Pharmaceuticals: In Mississippi, diversion of pharmaceuticals is primarily occurring at the retail level through schemes such as forging or altering prescriptions and through doctor shopping. Illicitly diverted prescription drugs are being abused by some from all racial and socioeconomic groups. Currently, Hydrocodone (Vicodin), Alprozalam (Xanax), Diazapam (Valium), Oxycodone (Percodan, OxyContin), Lorazepam (Alivan) and Hydromorphone (Dilaudid) are the most widely diverted and abused pharmaceutical drugs in central Mississippi. OxyContin is currently the pharmaceutical drug of concern due to 14 overdoses in recent years. These drugs, and others like Rohypnol, are also being obtained in large quantities from sources in Texas border towns, especially Laredo, Texas. Another widespread problem is the illegal purchasing of large quantities of cold medicine containing ephedrine/pseudoephedrine, from grocery and drug stores, which is being converted, through use of chemicals, into methamphetamine.

Marijuana: Large quantities of Mexican marijuana are transported from Texas through Mississippi on Interstates 10, 12, and 55 destined for larger cities in the Northeastern and Southeastern United States. Couriers in pick-up trucks, vans, tractor-trailers and buses transport the marijuana in 50, 100 and 200 pound quantities in concealed compartments.

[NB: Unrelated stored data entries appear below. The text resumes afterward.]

-- ==== Sys2Proof/Machine/Sync.lean ====
section
/-! DEFINITION. The synchronization primitive (43_sync.md R290, R291): both operations are their expansions (R187). -/

namespace Sys2Proof.Machine

/-- The expansion of SSYNC (R290): the latch before the direction. -/
def ssyncCode : List Micro := [.op .drvl, .op .setout, delaySync, .op .drvh, delayRel]

/-- The expansion of RSYNC (R291). -/
def rsyncCode : List Micro := [.op .setin, .op .waith, delayHalf]

/-- SSYNC (R290). -/
def execSsync (s : State) : Host.Outcome State Fault Refusal := .next (s.load ssyncCode)

/-- RSYNC (R291). -/
def execRsync (s : State) : Host.Outcome State Fault Refusal := .next (s.load rsyncCode)

end Sys2Proof.Machine
end

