-- ==== Sys2Proof/Machine/Step.lean ====
section
/-! DEFINITION. The step of the machine, and the placing of one operation word where the step takes its next one. -/

namespace Sys2Proof.Machine

/-- One step of the link (41_timing.md R261). -/
def step (s : State) : Host.Outcome State Fault Refusal := linkStep s

/-- `s` with the word `w` of the opcode table as the next operation that HOST_I issues (log entry 9). -/
def State.withFetchWord (s : State) (nbits w : Nat) : State := s.placeWords (tableBytes nbits w)

end Sys2Proof.Machine
end

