/-- The states a run goes through from `s` in its next `n` steps, `s` first; fewer where it ends before. The step is a
function of the state, which holds ENV's draws and the hosts' plans, so this is how the run goes on (R261, R511). -/
def statesFrom : Nat → State → List State
  | 0, s => [s]
  | n + 1, s =>
    s ::
      match step s with
      | .next t => statesFrom n t
      | _ => []

/-- The run goes on for ever and the agent of context `c` is never idle again, though no refusal halted it: a hang, which
is no end of a run (R265, R417, R630). -/
def State.hangs (s : State) (c : ContextId) : Prop :=
  ∀ n, (statesFrom n s).length = n + 1 ∧
    ∀ t ∈ statesFrom n s, (t.ctx c).status ≠ .idle ∧ (t.ctx c).status ≠ .halted

/-- The step at this state is the host of `d` issuing the words `bytes` (R260, R629). -/
def State.issuesWords (s : State) (d : Side) (bytes : List Byte) : Prop :=
  s.pick = some (.context { side := d, kind := .ordinary }) ∧ (s.inst d).ordinary.status = .idle ∧
    (s.inst d).script.head?.map HostItem.move = some (.words bytes)

/-- The step at this state is a host issuing an operation word, a word that the decoder refuses among them: R512 TP8 speaks
of operations of R183, which a refused word is not (R184), while R557 calls it a refused operation that its host issued.
That TP8 counts it is a DESIGN CHOICE (log entry 28). -/
def State.issues (s : State) : Prop := ∃ d bytes, bytes ≠ [] ∧ s.issuesWords d bytes

/-- The step at this state is HOST_T going on with what it issued before: the next operation of a composite, which is its
expansion (R187), or the second step of INITT. Another poll of the WAITH it is in, and the end of the DELAY it is in, are
not (log entry 28). -/
def State.hostTGoesOn (s : State) : Prop :=
  s.pick = some (.context { side := .T, kind := .ordinary }) ∧ s.instT.ordinary.code ≠ [] ∧
    ∀ u, s.instT.ordinary.status ≠ .polling u

/-- The step at this state is HOST_I calling TXN. -/
def State.callsTxn (s : State) : Prop :=
  ∃ bytes rest, s.issuesWords .I bytes ∧ decodeSequence bytes = .op .txn rest

/-- The ordinary context of I has no sequence running. -/
def State.initiatorIdle (s : State) : Bool := decide (s.instI.ordinary.status = .idle)

/-- The target's handler is over: `T.IN_ISR = 0` and TGT is idle (R630). -/
def State.handlerOver (s : State) : Bool := !s.instT.inIsr && decide (s.instT.interrupt.status = .idle)

/-- An edge waits for its delivery to the target. -/
def State.edgeWaits (s : State) : Bool := s.instT.edgePend && decide (s.instT.role = .target)

/-- One transaction of a run (R511): the states of the run before the TXN call, and the state whose step is the call. The
run after the call follows from that state. -/
structure Transaction where
  past : List State
  call : State

/-- The run up to `n` steps after the call. -/
def Transaction.run (x : Transaction) (n : Nat) : List State := x.past ++ statesFrom n x.call

/-- The states after the call, up to `n` steps after it. -/
def Transaction.after (x : Transaction) (n : Nat) : List State := (statesFrom n x.call).tail

/-- The transaction is one of a run from reset, and begins with a TXN call (R511). -/
def Transaction.Valid (x : Transaction) : Prop :=
  (∃ s l, x.run 0 = s :: l ∧ s.start) ∧ IsRun (x.run 0) ∧ x.call.callsTxn

/-- TXN returns in the state `t`, which ends the transaction (R511, R630): the first after the call in which INI is idle
again, with ST back at `I_IDLE` (R419; a reset of I ends the sequence too, and leaves ST at UNINIT). -/
def Transaction.Returns (x : Transaction) (t : State) : Prop :=
  (∃ n, (x.after n).find? State.initiatorIdle = some t) ∧ t.instI.st = .iIdle

/-- TXN never returns: the initiator hangs (R417, R511). -/
def Transaction.Hangs (x : Transaction) : Prop :=
  ∃ s, step x.call = .next s ∧ s.hangs { side := .I, kind := .ordinary }

/-- The state `t` is where a claim about both instances takes the transaction's end (R630): the first state, from TXN's
return on, in which the target's handler is over, whatever HOST_I does meanwhile. -/
def Transaction.Settles (x : Transaction) (t : State) : Prop :=
  (∃ s, x.Returns s) ∧
    ∃ n, ((x.after n).dropWhile fun s => !s.initiatorIdle).find? State.handlerOver = some t

/-- The states before TXN has returned and the handler is over; `returned`: TXN has returned before. -/
def unsettled (returned : Bool) : List State → List State
  | [] => []
  | s :: l =>
    if (returned || s.initiatorIdle) && s.handlerOver then []
    else s :: unsettled (returned || s.initiatorIdle) l

/-- No controller is reset between the call and the end: a reset is an input that R512 does not speak of (R612). -/
def Transaction.NoReset (x : Transaction) : Prop :=
  ∀ n, ∀ s ∈ x.call :: unsettled false (x.after n), ∀ d, s.pick ≠ some (.reset d)

/-- The instant at which the edge that is pending at instance `d` in `t` was latched, where a step led from `s` to `t`;
`since` is that instant for the edge pending in `s`. -/
def edgeSince (d : Side) (since : Option Nat) (s t : State) : Option Nat :=
  if (t.inst d).edgePend then (if (s.inst d).edgePend then since else some t.now) else none

/-- The edge-to-handler latencies of instance `d` along these states (R386): for each entry into the handler the time
since its edge was latched. -/
def latencies (d : Side) (since : Option Nat) : List State → List Nat
  | s :: t :: l =>
    if (s.inst d).inIsr = false ∧ (t.inst d).inIsr = true then
      (t.now - since.getD s.now) :: latencies d (edgeSince d since s t) (t :: l)
    else latencies d (edgeSince d since s t) (t :: l)
  | _ => []

/-- The instant at which the edge still pending at the end of these states was latched. -/
def waitingSince (d : Side) (since : Option Nat) : List State → Option Nat
  | s :: t :: l => waitingSince d (edgeSince d since s t) (t :: l)
  | _ => since

/-- `lam` is an edge-to-handler latency of the target in the run, before or after this transaction (R512 TP2): that of an
entry into the handler, or the wait so far of an edge that stays pending from some state on and is never delivered. -/
def Transaction.Latency (x : Transaction) (lam : Nat) : Prop :=
  (∃ n, lam ∈ latencies .T none (x.run n)) ∨
    ∃ n u, (∀ m, n ≤ m → waitingSince .T none (x.run m) = some u) ∧
      ∃ m t, n ≤ m ∧ (x.run m).getLast? = some t ∧ lam = t.now - u

/-- ST leaves `I_EXIT` for `I_IDLE` in a step from `s` to `t`: a TXN returns (R419). -/
def txnReturns (s t : State) : Bool :=
  match s.instI.st, t.instI.st with
  | .iExit _, .iIdle => true
  | _, _ => false

/-- The instant at which a TXN last returned along these states. -/
def lastReturn : List State → Option Nat
  | s :: t :: l => (lastReturn (t :: l)).or (if txnReturns s t then some t.now else none)
  | _ => none

/-- Of the states that follow a TXN call, those in which TGTISR is not over; `ran`: the handler was entered before. Where
TXN has returned with no handler entered and no edge waiting for one, the call starts none, and the states end with TXN
(log entry 28). -/
def untilHandlerEnds (ran : Bool) : List State → List State
  | [] => []
  | s :: l =>
    if s.instT.inIsr then s :: untilHandlerEnds true l
    else if ran || (s.initiatorIdle && !s.edgeWaits) then []
    else s :: untilHandlerEnds false l

/-! ### The timing premise (R512) -/

/-- TP1: the release is caught. -/
abbrev TP1 (p : Params) : Prop := p.jPoll < p.tRel

/-- TP2: the presence window, where `latency` holds of every edge-to-handler latency of the run. -/
abbrev TP2 (p : Params) (latency : Nat → Prop) : Prop :=
  (∀ lam, latency lam → lam ≤ p.lambdaMax) ∧
  p.lambdaMax < p.tReq + p.tSettle ∧ p.tReq + p.tSettle + 2 * p.jDelay < p.tSync ∧ p.wEdgeMin ≤ p.tReq

/-- TP3 for the bit `k`: (a) the sample comes after its cell begins, (b) and before it ends. -/
abbrev TP3bit (p : Params) (k : Int) : Prop :=
  (p.tHalf : Int) - p.tRel - p.jDelay > k * (p.tBit + 2 * p.jDelay - p.tRxBit) ∧
  (p.tHalf : Int) + p.jPoll + p.jDelay + k * (p.tRxBit + p.jDelay) < p.tRel + (k + 1) * p.tBit

/-- TP3: bit sampling, for every bit of a byte. -/
abbrev TP3 (p : Params) : Prop :=
  TP3bit p 0 ∧ TP3bit p 1 ∧ TP3bit p 2 ∧ TP3bit p 3 ∧ TP3bit p 4 ∧ TP3bit p 5 ∧ TP3bit p 6 ∧ TP3bit p 7

/-- TP4: sync entry. -/
abbrev TP4 (p : Params) : Prop :=
  (p.tHalf : Int) - p.tRel - p.jDelay > 8 * (p.tBit + 2 * p.jDelay - p.tRxBit) ∧
  p.tHalf + p.jPoll + 9 * p.jDelay + 8 * p.tRxBit ≤ p.tRel + 8 * p.tBit + p.tSync

/-- TP5: no noise. -/
abbrev TP5 (p : Params) : Prop := p.noise = .none

/-- TP6's bound `G_MIN` (R512, R619). -/
def gMin (p : Params) : Int := p.tRel + p.tDrain + 2 * p.jDelay - p.tHalf

/-- TP6: spacing. TXN is called more than `G_MIN` after the previous TXN returned; the first of a run after INITT. -/
def TP6 (x : Transaction) : Prop :=
  match lastReturn (x.past ++ [x.call]) with
  | some r => (r : Int) + gMin x.call.params < x.call.now
  | none => ∃ s ∈ x.past ++ [x.call], s.instT.role = .target

/-- The fault code is a refusal's (R554, R555). -/
def FaultCode.isRefusal (c : FaultCode) : Bool := decide (c ≠ .lineContention)

/-- The bytes of `DESC.t2i_buf`; none where there is no descriptor. -/
def Inst.t2iBytes (i : Inst) : List Byte :=
  match i.desc with
  | some e => (i.buffer e.t2i).bytes
  | none => []

/-- No refusal is recorded in FAULTS of either instance (R512 TP7). -/
abbrev State.noneRefused (s : State) : Prop := ∀ c ∈ s.instI.faults ++ s.instT.faults, c.isRefusal = false

/-- TP7: the set-up, at the state of the TXN call. -/
abbrev TP7 (s : State) : Prop :=
  s.instI.role = .initiator ∧ s.instT.role = .target ∧
  (∃ d e, s.instI.desc = some d ∧ s.instT.desc = some e ∧
    (s.instI.buffer d.t2i).len = (s.instT.buffer e.t2i).len) ∧
  s.instT.interrupt.status = .idle ∧ s.instT.st = .tArmed ∧ s.instT.edgeEn = true ∧ s.instT.edgePend = false ∧
  s.instT.dir = .input ∧ s.line = .high ∧ s.noneRefused

/-- TP8: no interference. From the TXN call to the end of TGTISR, and not after it, no host issues an operation (nor a word
that is refused, log entry 28) or goes on with one; what a host plans for later, and a host's write of its buffer, which is no operation of R183, are not excluded. -/
def TP8 (x : Transaction) : Prop :=
  ∀ n, ∀ s ∈ untilHandlerEnds false (x.after n), ¬ s.issues ∧ ¬ s.hostTGoesOn

/-- The timing premise (R512). -/
def TP (x : Transaction) : Prop :=
  TP1 x.call.params ∧ TP2 x.call.params x.Latency ∧ TP3 x.call.params ∧ TP4 x.call.params ∧ TP5 x.call.params ∧
    TP6 x ∧ TP7 x.call ∧ TP8 x

/-! ### Durations and the nominal timeline (R178, R418, R466, R515, R627) -/

/-- SSYNC with every draw at 0. -/
def ssyncTime (p : Params) : Nat := p.tSync + p.tRel

/-- A byte and its sync with every draw at 0. -/
def byteTime (p : Params) : Nat := 8 * p.tBit + p.tSync + p.tRel

/-- Release number `j`, from the request's falling edge, with edge latency `lam` (R515). -/
def releaseTime (p : Params) (lam j : Nat) : Nat := lam + p.tSync + j * byteTime p

/-- The start of cell `m` of byte `k` (R515). -/
def cellStart (p : Params) (lam k m : Nat) : Nat := releaseTime p lam k + p.tRel + m * p.tBit

/-- Sample `m` of byte `k` (R515). -/
def sampleTime (p : Params) (lam k m : Nat) : Nat := releaseTime p lam k + p.tHalf + m * p.tRxBit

Proceeds from the drug sales are returned in the same manner. Domestically cultivated marijuana is available throughout Northern Mississippi in patches of four to five plants in and around dense vegetation on United States forestry land and around area lakes. Marijuana is trafficked and used by all ethnic and socioeconomic groups in Mississippi, often along with or after the use of cocaine and methamphetamine.

DEA Mobile Enforcement Teams: This cooperative program with state and local law enforcement counterparts was conceived in 1995 in response to the overwhelming problem of drug-related violent crime in towns and cities across the nation. There have been 409 deployments completed resulting in 16,763 arrests of violent drug criminals as of February 2004. There have been seven MET deployments in the State of Mississippi since the inception of the program: Jackson (2), Gulfport, Hancock County, Greenville, Hattiesburg, and Grenada.

DEA Regional Enforcement Teams: This program was designed to augment existing DEA division resources by targeting drug organizations operating in the United States where there is a lack of sufficient local drug law enforcement. This Program was conceived in 1999 in response to the threat posed by drug trafficking organizations that have established networks of cells to conduct drug trafficking operations in smaller, non-traditional trafficking locations in the United States. Nationwide, there have been 22 deployments completed resulting in 608 arrests of drug trafficking criminals as of February 2004. There have been no RET deployments in the State of Mississippi.